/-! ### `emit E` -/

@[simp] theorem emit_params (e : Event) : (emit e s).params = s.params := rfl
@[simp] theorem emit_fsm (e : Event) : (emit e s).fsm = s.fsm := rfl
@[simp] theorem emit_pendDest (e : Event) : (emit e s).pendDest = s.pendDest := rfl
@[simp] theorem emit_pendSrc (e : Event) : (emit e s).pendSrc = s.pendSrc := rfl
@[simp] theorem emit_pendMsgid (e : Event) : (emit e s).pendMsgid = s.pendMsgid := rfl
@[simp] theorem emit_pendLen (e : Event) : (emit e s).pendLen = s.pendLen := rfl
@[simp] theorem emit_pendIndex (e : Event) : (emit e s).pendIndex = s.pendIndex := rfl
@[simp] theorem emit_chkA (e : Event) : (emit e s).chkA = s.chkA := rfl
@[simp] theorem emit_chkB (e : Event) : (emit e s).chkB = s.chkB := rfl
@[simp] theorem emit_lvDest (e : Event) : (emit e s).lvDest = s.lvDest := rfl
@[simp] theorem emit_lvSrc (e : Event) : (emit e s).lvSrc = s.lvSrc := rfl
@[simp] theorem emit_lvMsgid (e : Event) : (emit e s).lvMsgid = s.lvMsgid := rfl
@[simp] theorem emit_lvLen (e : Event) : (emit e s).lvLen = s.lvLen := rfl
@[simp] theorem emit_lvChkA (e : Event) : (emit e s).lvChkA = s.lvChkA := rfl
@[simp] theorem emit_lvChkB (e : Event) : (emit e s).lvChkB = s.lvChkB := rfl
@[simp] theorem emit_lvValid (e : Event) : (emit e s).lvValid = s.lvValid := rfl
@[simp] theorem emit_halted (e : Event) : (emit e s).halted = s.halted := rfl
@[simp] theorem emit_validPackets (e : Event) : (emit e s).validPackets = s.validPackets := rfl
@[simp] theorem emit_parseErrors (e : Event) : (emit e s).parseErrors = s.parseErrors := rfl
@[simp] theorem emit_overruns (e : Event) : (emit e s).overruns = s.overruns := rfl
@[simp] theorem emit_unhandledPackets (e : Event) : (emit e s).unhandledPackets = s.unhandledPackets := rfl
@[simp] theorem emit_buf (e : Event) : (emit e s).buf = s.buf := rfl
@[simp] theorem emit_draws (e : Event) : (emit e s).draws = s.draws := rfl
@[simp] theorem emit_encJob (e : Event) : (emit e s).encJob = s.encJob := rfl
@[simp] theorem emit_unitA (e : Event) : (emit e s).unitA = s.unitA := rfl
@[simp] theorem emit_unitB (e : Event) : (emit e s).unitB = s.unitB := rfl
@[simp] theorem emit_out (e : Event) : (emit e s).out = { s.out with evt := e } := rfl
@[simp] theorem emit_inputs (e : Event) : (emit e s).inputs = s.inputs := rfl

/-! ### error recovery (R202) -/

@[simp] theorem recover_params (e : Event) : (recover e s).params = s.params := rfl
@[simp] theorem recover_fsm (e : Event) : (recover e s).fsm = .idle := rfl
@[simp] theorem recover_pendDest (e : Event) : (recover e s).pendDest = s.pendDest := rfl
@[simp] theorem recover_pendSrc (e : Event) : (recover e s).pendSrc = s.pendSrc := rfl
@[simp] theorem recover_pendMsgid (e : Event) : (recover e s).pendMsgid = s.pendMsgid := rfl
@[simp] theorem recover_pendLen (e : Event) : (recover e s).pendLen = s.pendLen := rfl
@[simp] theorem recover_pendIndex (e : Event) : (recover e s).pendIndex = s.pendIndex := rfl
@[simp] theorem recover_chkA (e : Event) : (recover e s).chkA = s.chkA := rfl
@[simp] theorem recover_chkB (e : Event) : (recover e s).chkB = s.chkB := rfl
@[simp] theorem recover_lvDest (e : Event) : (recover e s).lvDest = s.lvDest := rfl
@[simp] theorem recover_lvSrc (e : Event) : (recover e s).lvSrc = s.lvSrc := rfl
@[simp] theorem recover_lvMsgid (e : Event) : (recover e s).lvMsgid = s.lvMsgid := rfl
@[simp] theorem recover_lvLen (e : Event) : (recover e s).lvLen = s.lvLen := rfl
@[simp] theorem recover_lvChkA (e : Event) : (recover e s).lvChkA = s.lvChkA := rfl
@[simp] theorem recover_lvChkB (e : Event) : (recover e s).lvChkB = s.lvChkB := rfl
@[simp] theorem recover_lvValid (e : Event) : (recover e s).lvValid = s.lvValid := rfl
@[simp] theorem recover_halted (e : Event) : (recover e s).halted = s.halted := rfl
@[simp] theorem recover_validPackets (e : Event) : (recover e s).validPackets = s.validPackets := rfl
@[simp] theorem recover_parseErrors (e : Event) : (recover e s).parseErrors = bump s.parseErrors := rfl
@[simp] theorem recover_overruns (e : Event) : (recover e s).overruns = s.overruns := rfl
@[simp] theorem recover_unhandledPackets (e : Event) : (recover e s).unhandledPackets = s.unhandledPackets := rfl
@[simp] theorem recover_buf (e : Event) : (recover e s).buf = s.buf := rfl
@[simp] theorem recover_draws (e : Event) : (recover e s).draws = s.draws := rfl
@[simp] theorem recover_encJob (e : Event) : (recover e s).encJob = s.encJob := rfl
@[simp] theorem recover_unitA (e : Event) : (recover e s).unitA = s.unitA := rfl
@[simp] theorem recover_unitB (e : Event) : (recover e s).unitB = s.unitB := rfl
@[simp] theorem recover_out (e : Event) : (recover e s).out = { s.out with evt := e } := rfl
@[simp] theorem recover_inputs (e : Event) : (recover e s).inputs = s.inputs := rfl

▸ **ACTIVITY**
Reproduce the data in full, precisely as given.

▸ **WRITTEN ANSWER**
/-! ### `emit E` -/

@[simp] theorem emit_params (e : Event) : (emit e s).params = s.params := rfl
@[simp] theorem emit_fsm (e : Event) : (emit e s).fsm = s.fsm := rfl
@[simp] theorem emit_pendDest (e : Event) : (emit e s).pendDest = s.pendDest := rfl
@[simp] theorem emit_pendSrc (e : Event) : (emit e s).pendSrc = s.pendSrc := rfl
@[simp] theorem emit_pendMsgid (e : Event) : (emit e s).pendMsgid = s.pendMsgid := rfl
@[simp] theorem emit_pendLen (e : Event) : (emit e s).pendLen = s.pendLen := rfl
@[simp] theorem emit_pendIndex (e : Event) : (emit e s).pendIndex = s.pendIndex := rfl
@[simp] theorem emit_chkA (e : Event) : (emit e s).chkA = s.chkA := rfl
@[simp] theorem emit_chkB (e : Event) : (emit e s).chkB = s.chkB := rfl
@[simp] theorem emit_lvDest (e : Event) : (emit e s).lvDest = s.lvDest := rfl
@[simp] theorem emit_lvSrc (e : Event) : (emit e s).lvSrc = s.lvSrc := rfl
@[simp] theorem emit_lvMsgid (e : Event) : (emit e s).lvMsgid = s.lvMsgid := rfl
@[simp] theorem emit_lvLen (e : Event) : (emit e s).lvLen = s.lvLen := rfl
@[simp] theorem emit_lvChkA (e : Event) : (emit e s).lvChkA = s.lvChkA := rfl
@[simp] theorem emit_lvChkB (e : Event) : (emit e s).lvChkB = s.lvChkB := rfl
@[simp] theorem emit_lvValid (e : Event) : (emit e s).lvValid = s.lvValid := rfl
@[simp] theorem emit_halted (e : Event) : (emit e s).halted = s.halted := rfl
@[simp] theorem emit_validPackets (e : Event) : (emit e s).validPackets = s.validPackets := rfl
@[simp] theorem emit_parseErrors (e : Event) : (emit e s).parseErrors = s.parseErrors := rfl
@[simp] theorem emit_overruns (e : Event) : (emit e s).overruns = s.overruns := rfl
@[simp] theorem emit_unhandledPackets (e : Event) : (emit e s).unhandledPackets = s.unhandledPackets := rfl
@[simp] theorem emit_buf (e : Event) : (emit e s).buf = s.buf := rfl
@[simp] theorem emit_draws (e : Event) : (emit e s).draws = s.draws := rfl
@[simp] theorem emit_encJob (e : Event) : (emit e s).encJob = s.encJob := rfl
@[simp] theorem emit_unitA (e : Event) : (emit e s).unitA = s.unitA := rfl
@[simp] theorem emit_unitB (e : Event) : (emit e s).unitB = s.unitB := rfl
@[simp] theorem emit_out (e : Event) : (emit e s).out = { s.out with evt := e } := rfl
@[simp] theorem emit_inputs (e : Event) : (emit e s).inputs = s.inputs := rfl

/-! ### error recovery (R202) -/

@[simp] theorem recover_params (e : Event) : (recover e s).params = s.params := rfl
@[simp] theorem recover_fsm (e : Event) : (recover e s).fsm = .idle := rfl
@[simp] theorem recover_pendDest (e : Event) : (recover e s).pendDest = s.pendDest := rfl
@[simp] theorem recover_pendSrc (e : Event) : (recover e s).pendSrc = s.pendSrc := rfl
@[simp] theorem recover_pendMsgid (e : Event) : (recover e s).pendMsgid = s.pendMsgid := rfl
@[simp] theorem recover_pendLen (e : Event) : (recover e s).pendLen = s.pendLen := rfl
@[simp] theorem recover_pendIndex (e : Event) : (recover e s).pendIndex = s.pendIndex := rfl
@[simp] theorem recover_chkA (e : Event) : (recover e s).chkA = s.chkA := rfl
@[simp] theorem recover_chkB (e : Event) : (recover e s).chkB = s.chkB := rfl
@[simp] theorem recover_lvDest (e : Event) : (recover e s).lvDest = s.lvDest := rfl
@[simp] theorem recover_lvSrc (e : Event) : (recover e s).lvSrc = s.lvSrc := rfl
@[simp] theorem recover_lvMsgid (e : Event) : (recover e s).lvMsgid = s.lvMsgid := rfl
@[simp] theorem recover_lvLen (e : Event) : (recover e s).lvLen = s.lvLen := rfl
@[simp] theorem recover_lvChkA (e : Event) : (recover e s).lvChkA = s.lvChkA := rfl
@[simp] theorem recover_lvChkB (e : Event) : (recover e s).lvChkB = s.lvChkB := rfl
@[simp] theorem recover_lvValid (e : Event) : (recover e s).lvValid = s.lvValid := rfl
@[simp] theorem recover_halted (e : Event) : (recover e s).halted = s.halted := rfl
@[simp] theorem recover_validPackets (e : Event) : (recover e s).validPackets = s.validPackets := rfl
@[simp] theorem recover_parseErrors (e : Event) : (recover e s).parseErrors = bump s.parseErrors := rfl
@[simp] theorem recover_overruns (e : Event) : (recover e s).overruns = s.overruns := rfl
@[simp] theorem recover_unhandledPackets (e : Event) : (recover e s).unhandledPackets = s.unhandledPackets := rfl
@[simp] theorem recover_buf (e : Event) : (recover e s).buf = s.buf := rfl
@[simp] theorem recover_draws (e : Event) : (recover e s).draws = s.draws := rfl
@[simp] theorem recover_encJob (e : Event) : (recover e s).encJob = s.encJob := rfl
@[simp] theorem recover_unitA (e : Event) : (recover e s).unitA = s.unitA := rfl
@[simp] theorem recover_unitB (e : Event) : (recover e s).unitB = s.unitB := rfl
@[simp] theorem recover_out (e : Event) : (recover e s).out = { s.out with evt := e } := rfl
@[simp] theorem recover_inputs (e : Event) : (recover e s).inputs = s.inputs := rfl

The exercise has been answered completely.